Reputation: 9407
I was reading the Rails Guides and discovered a new syntax for creating join tables:
class CreateJoinTableCustomerProduct < ActiveRecord::Migration[5.0]
def change
create_join_table :customers, :products do |t|
# t.index [:customer_id, :product_id]
# t.index [:product_id, :customer_id]
end
end
end
Perhaps this helper method create_join_table is new in Rails 5 and generates the appropriate join table in schema.rb. But it is this part that perturbed me:
# t.index [:customer_id, :product_id]
# t.index [:product_id, :customer_id]
Typically, if you want to add an index to a column, you do something like this:
add_index :products, :product_id
But why in this migration are there two indexes, with the same two columns? What is the explanation of this syntax?
Upvotes: 1
Views: 321
Reputation: 101811
Database indexes are not limited to a single column.
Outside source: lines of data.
-- ==== Sys2Proof/Machine/RowsCommit.lean ====
section
/-! DEFINITION. The meanings of the rows: Commits, the semaphore, the configuration CRC (files 05, 13). Each is the row's effect over the
operations of the files before, guarded by its operands' ranges (log 17). -/

namespace Sys2Proof.Machine

open Sys2Proof

/-- ISSUE (13 R376). -/
def execIssue (m : Master) (s : State) : Host.Outcome State Fault Refusal :=
  atNow s (m.ok) fun s =>
    rowBit s m F.GLB_CMT_ISSUE 0 true fun s => cmtWrite s m 1 15

/-- REVERT (13 R379). -/
def execRevert (m : Master) (s : State) : Host.Outcome State Fault Refusal :=
  atNow s (m.ok) fun s =>
    rowBit s m F.GLB_CMT_REVERT 0 true fun s => cmtWrite s m 2 15

/-- CANCEL (05 R146). -/
def execCancel (m : Master) (s : State) : Host.Outcome State Fault Refusal :=
  atNow s (m.ok) fun s =>
    rowBit s m F.TIM_CMT_WHEN_CANCEL 0 false fun s => cancelWrite s

/-- COMMIT_TAKE_EFFECT (13 R378). -/
def execCommitTakeEffect (ev : BootEv) (at_ : Nat) (s : State) : Host.Outcome State Fault Refusal :=
  atTime s at_ (true) fun s =>
    whenCore s fun s => siteAfterCommit ev s (settleSwitch (takeCommit s))

/-- SEM_READ (12 R361). -/
def execSemRead (m : Master) (s : State) : Host.Outcome State Fault Refusal :=
  atNow s (m.ok) fun s =>
    busRead s m (regOff .GLB_SEM 0)

/-- RELEASE (12 R361). -/
def execRelease (m : Master) (ev : BootEv) (s : State) : Host.Outcome State Fault Refusal :=
  atNow s (m.ok) fun s =>
    rowWrite s m .GLB_SEM 0 0 1 15 fun s => settleSite ev (semWrite s m 1 15)

/-- SEM_LEASE_LAPSE (12 R362). -/
def execSemLeaseLapse (ev : BootEv) (at_ : Nat) (s : State) : Host.Outcome State Fault Refusal :=
  atTime s at_ (true) fun s =>
    whenOn s fun s => settleSite ev (semLapse s)

/-- CONFIG_CRC_PASS (13 R382, R383). -/
def execConfigCrcPass (pass : CrcPass) (s : State) : Host.Outcome State Fault Refusal :=
  atTime s pass.at_ (pass.parity.all (· < 2 ^ 26)) fun s =>
    whenOn s fun s => crcPass (pass.parity.foldl parityFound s)

end Sys2Proof.Machine
end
t.index [:customer_id, :product_id]
Passing an array creates a compound index which indexes the combination of two columns - which is exactly what a join table is.
This can for example be used to enforce the uniqueness of a combination of values:
t.index [:user_id, :coupon_id], unique: true
Or just speed up queries.
The reason Rails creates two seperate indexes:
# t.index [:customer_id, :product_id]
# t.index [:product_id, :customer_id]
Is that the order actually matters for performance - a grossly simplefied rule of thumb for b-tree indexes is that you should place the most selective column first. You are supposed to choose the best compound index for your use case.